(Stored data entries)
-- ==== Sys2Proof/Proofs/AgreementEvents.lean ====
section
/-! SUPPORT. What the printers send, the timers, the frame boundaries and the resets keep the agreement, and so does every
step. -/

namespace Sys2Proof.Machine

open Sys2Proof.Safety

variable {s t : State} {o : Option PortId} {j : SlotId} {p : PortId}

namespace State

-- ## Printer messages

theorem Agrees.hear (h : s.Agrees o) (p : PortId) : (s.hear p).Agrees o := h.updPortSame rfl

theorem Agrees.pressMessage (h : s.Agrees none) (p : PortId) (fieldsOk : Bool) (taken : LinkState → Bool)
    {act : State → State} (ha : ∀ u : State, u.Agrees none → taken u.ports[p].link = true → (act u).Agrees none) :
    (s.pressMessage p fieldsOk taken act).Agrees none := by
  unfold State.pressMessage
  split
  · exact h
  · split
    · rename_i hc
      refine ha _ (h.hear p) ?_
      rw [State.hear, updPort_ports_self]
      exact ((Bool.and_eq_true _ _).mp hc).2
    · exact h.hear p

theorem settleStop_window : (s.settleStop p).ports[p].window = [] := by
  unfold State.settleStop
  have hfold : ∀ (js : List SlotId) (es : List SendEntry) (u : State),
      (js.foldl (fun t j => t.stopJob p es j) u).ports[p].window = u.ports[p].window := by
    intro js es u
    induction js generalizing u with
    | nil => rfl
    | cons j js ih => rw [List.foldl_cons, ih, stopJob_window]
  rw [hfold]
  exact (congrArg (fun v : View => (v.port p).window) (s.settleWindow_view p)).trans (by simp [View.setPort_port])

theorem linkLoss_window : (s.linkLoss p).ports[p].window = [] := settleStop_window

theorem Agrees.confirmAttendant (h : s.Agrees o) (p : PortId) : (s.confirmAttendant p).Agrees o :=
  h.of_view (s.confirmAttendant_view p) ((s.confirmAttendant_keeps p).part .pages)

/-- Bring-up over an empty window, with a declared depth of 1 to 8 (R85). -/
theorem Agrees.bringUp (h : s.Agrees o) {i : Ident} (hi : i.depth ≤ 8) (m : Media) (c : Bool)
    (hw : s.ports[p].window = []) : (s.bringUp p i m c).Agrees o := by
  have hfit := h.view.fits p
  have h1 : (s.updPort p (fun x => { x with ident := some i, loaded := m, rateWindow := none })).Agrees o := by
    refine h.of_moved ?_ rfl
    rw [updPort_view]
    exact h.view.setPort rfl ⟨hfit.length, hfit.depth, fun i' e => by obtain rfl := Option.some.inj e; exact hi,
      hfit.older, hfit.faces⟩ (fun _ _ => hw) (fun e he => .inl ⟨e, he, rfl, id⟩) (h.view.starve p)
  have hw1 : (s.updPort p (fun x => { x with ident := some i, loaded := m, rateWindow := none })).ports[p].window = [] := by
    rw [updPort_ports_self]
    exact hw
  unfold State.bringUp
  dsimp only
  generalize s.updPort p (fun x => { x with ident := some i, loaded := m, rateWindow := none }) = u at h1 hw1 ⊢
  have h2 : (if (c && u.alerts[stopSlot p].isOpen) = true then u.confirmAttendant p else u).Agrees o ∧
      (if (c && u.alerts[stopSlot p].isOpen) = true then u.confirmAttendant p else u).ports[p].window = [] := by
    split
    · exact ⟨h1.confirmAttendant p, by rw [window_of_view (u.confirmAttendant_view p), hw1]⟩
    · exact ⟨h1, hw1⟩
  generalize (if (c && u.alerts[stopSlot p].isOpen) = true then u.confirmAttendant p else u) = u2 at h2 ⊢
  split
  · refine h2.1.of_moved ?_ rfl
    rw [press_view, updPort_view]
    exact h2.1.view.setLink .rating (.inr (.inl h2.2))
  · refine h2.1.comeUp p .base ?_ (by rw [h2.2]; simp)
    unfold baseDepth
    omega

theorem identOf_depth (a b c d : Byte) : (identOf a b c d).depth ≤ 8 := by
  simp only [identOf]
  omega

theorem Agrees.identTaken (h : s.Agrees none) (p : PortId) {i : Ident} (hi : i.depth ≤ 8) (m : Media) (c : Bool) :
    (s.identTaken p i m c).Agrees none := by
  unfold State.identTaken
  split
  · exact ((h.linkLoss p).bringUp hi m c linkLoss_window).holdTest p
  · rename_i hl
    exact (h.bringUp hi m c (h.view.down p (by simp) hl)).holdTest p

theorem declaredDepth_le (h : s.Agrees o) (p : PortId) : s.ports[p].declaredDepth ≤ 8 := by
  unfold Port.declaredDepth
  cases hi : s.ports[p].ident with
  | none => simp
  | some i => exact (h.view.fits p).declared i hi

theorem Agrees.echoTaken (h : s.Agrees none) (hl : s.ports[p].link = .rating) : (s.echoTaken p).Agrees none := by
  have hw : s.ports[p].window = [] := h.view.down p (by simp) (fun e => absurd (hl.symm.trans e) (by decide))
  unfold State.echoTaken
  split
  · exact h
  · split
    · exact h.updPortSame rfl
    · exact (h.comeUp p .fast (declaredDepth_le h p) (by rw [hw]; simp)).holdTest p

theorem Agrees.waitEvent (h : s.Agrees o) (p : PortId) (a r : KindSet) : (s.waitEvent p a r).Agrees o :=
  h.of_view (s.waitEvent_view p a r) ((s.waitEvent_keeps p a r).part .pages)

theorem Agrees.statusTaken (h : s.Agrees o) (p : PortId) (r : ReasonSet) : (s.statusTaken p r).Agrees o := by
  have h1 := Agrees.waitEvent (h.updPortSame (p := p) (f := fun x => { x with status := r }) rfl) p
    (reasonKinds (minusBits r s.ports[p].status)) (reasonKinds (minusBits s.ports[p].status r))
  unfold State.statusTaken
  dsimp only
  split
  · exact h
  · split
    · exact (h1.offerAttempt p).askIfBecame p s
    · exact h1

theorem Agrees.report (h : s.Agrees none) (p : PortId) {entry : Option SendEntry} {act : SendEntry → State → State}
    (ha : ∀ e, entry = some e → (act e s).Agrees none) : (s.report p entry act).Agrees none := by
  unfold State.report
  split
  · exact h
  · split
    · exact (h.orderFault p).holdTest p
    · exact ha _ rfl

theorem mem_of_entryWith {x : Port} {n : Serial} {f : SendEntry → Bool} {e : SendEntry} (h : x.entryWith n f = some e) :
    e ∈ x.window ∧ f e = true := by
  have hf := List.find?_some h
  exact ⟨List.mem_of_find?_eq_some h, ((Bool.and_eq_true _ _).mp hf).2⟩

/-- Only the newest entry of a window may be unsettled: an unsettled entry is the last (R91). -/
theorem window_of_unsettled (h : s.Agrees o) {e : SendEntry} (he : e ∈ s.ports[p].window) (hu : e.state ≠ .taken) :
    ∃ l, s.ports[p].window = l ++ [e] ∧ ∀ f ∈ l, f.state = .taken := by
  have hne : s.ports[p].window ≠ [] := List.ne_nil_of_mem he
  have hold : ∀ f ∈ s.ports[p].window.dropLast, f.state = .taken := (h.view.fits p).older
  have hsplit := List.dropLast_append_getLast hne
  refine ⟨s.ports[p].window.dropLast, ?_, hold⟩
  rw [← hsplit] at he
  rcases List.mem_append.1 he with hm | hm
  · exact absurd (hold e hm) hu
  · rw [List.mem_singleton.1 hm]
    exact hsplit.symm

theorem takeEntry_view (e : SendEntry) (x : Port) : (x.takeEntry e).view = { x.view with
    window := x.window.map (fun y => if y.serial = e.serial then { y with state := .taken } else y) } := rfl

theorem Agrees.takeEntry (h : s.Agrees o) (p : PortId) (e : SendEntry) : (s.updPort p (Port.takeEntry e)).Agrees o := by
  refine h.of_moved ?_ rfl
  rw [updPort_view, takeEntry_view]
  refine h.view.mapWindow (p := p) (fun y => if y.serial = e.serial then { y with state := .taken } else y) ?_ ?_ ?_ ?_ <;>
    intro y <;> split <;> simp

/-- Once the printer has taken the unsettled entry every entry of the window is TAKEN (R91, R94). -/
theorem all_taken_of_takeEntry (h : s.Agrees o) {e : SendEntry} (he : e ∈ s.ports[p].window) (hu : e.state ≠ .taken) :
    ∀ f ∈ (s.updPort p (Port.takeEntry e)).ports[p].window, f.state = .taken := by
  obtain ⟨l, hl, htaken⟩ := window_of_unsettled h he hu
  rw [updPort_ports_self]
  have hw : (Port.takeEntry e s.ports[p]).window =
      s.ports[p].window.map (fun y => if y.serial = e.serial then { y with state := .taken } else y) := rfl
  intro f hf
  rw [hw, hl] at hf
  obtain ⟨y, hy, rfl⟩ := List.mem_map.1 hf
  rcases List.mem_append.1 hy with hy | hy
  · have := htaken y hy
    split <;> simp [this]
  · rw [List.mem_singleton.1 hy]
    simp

--

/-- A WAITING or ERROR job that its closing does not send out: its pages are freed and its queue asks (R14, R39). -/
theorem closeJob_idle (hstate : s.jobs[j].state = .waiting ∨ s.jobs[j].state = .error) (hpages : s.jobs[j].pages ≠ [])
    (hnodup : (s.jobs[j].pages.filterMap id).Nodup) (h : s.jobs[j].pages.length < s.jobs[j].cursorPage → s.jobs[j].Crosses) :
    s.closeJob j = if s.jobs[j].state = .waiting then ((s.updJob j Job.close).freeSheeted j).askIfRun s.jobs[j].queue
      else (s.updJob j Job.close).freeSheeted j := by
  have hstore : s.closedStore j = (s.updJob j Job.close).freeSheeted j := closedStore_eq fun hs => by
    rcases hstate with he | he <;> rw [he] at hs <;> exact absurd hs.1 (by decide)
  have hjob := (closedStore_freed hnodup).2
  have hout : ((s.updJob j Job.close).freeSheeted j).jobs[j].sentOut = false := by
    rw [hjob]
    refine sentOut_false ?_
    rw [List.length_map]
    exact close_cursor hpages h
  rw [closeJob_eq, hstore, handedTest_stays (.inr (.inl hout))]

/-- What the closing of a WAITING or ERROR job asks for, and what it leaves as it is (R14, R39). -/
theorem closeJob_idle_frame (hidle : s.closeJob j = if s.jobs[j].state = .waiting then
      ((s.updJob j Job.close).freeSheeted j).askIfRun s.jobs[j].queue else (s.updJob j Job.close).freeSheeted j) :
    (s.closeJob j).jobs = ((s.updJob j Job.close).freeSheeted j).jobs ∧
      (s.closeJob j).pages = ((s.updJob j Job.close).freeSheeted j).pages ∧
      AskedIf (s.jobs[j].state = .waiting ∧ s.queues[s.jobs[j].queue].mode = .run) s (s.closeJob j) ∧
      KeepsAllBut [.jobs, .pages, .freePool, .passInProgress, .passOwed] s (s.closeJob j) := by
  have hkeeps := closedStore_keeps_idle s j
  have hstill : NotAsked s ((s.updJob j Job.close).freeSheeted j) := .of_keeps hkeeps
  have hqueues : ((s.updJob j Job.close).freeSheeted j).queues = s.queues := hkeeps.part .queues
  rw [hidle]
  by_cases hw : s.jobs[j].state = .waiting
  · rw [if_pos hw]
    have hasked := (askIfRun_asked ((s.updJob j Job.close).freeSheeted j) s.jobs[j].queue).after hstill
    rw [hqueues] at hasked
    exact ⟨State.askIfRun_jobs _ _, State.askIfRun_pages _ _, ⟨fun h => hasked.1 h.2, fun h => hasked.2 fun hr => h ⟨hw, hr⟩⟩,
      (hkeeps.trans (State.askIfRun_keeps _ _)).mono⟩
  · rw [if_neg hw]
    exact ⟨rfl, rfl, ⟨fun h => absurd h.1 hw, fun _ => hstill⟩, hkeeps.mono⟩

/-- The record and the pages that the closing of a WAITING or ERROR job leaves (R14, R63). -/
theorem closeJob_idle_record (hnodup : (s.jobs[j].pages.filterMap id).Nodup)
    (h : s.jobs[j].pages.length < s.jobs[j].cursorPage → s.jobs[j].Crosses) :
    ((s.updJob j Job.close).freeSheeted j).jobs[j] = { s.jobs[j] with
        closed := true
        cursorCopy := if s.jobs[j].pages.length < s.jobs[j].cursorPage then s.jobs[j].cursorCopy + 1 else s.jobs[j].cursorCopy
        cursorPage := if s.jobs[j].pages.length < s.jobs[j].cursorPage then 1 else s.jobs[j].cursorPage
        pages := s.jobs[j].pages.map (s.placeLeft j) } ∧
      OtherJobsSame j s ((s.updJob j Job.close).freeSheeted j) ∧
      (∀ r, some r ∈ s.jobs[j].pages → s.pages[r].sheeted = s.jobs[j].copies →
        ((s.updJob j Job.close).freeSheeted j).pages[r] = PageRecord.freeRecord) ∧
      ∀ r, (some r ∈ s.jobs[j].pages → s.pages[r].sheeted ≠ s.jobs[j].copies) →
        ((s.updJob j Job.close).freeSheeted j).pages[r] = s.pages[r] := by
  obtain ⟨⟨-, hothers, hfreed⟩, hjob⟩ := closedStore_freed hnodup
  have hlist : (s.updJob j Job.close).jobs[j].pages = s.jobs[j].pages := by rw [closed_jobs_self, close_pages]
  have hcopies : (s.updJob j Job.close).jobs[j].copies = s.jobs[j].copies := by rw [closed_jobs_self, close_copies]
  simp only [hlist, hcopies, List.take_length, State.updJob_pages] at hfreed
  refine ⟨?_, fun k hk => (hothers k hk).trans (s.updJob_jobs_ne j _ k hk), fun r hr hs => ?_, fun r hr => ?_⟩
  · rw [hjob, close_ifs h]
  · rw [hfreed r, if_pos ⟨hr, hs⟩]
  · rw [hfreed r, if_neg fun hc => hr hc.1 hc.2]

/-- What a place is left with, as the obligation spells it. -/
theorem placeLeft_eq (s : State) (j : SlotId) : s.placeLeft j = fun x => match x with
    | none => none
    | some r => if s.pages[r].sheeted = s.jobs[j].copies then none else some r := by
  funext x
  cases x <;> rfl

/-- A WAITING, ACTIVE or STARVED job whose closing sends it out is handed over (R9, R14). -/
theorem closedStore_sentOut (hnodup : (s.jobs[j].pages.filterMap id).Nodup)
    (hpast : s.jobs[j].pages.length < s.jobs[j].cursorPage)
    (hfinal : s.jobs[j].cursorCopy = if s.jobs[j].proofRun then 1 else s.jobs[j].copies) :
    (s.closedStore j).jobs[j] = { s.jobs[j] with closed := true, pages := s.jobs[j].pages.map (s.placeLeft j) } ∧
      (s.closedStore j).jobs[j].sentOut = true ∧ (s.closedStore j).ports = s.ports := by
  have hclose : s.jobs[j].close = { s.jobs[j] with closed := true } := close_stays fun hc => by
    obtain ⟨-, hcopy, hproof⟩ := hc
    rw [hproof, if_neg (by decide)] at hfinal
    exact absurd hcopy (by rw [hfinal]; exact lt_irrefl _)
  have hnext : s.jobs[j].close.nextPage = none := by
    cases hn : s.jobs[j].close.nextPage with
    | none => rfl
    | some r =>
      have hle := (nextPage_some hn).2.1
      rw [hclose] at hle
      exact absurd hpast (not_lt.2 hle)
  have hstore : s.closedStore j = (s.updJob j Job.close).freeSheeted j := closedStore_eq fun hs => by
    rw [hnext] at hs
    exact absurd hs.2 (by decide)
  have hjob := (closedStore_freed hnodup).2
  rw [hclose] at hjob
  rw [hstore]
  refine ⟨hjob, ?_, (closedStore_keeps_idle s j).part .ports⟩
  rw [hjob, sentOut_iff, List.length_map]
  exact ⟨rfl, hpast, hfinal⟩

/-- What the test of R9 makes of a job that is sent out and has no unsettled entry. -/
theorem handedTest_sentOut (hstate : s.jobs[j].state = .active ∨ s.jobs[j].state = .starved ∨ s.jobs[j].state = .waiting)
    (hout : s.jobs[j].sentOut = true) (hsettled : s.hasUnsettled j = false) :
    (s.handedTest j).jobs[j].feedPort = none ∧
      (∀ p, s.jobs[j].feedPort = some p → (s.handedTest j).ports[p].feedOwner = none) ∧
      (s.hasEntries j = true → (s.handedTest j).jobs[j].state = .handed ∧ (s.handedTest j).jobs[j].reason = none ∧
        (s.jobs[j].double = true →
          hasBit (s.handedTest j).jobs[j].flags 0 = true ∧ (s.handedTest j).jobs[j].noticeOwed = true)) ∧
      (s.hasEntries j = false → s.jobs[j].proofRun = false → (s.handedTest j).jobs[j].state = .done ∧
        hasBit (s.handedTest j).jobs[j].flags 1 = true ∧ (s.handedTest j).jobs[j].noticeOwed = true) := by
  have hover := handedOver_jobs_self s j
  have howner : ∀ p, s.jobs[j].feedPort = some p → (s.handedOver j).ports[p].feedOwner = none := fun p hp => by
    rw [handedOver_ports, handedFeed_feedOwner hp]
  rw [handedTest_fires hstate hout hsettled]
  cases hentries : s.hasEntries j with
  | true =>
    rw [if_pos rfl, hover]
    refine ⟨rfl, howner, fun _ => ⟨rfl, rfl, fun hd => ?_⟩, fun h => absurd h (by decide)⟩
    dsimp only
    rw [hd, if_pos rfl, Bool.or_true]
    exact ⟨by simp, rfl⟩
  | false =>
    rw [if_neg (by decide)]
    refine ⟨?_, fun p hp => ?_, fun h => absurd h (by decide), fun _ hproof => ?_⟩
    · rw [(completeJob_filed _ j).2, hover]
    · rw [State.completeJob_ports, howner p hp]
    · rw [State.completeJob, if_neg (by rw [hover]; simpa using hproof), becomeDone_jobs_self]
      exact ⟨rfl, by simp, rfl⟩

- [Problem to solve]
Copy out, exactly and alone, the lines of the entries above between the ones holding "have hle := (nextPage_some hn).2.1" and "rw [handedOver_ports, handedFeed_feedOwner", inclusive.

- [Response for this exercise]
      have hle := (nextPage_some hn).2.1
      rw [hclose] at hle
      exact absurd hpast (not_lt.2 hle)
  have hstore : s.closedStore j = (s.updJob j Job.close).freeSheeted j := closedStore_eq fun hs => by
    rw [hnext] at hs
    exact absurd hs.2 (by decide)
  have hjob := (closedStore_freed hnodup).2
  rw [hclose] at hjob
  rw [hstore]
  refine ⟨hjob, ?_, (closedStore_keeps_idle s j).part .ports⟩
  rw [hjob, sentOut_iff, List.length_map]
  exact ⟨rfl, hpast, hfinal⟩

/-- What the test of R9 makes of a job that is sent out and has no unsettled entry. -/
theorem handedTest_sentOut (hstate : s.jobs[j].state = .active ∨ s.jobs[j].state = .starved ∨ s.jobs[j].state = .waiting)
    (hout : s.jobs[j].sentOut = true) (hsettled : s.hasUnsettled j = false) :
    (s.handedTest j).jobs[j].feedPort = none ∧
      (∀ p, s.jobs[j].feedPort = some p → (s.handedTest j).ports[p].feedOwner = none) ∧
      (s.hasEntries j = true → (s.handedTest j).jobs[j].state = .handed ∧ (s.handedTest j).jobs[j].reason = none ∧
        (s.jobs[j].double = true →
          hasBit (s.handedTest j).jobs[j].flags 0 = true ∧ (s.handedTest j).jobs[j].noticeOwed = true)) ∧
      (s.hasEntries j = false → s.jobs[j].proofRun = false → (s.handedTest j).jobs[j].state = .done ∧
        hasBit (s.handedTest j).jobs[j].flags 1 = true ∧ (s.handedTest j).jobs[j].noticeOwed = true) := by
  have hover := handedOver_jobs_self s j
  have howner : ∀ p, s.jobs[j].feedPort = some p → (s.handedOver j).ports[p].feedOwner = none := fun p hp => by
    rw [handedOver_ports, handedFeed_feedOwner hp]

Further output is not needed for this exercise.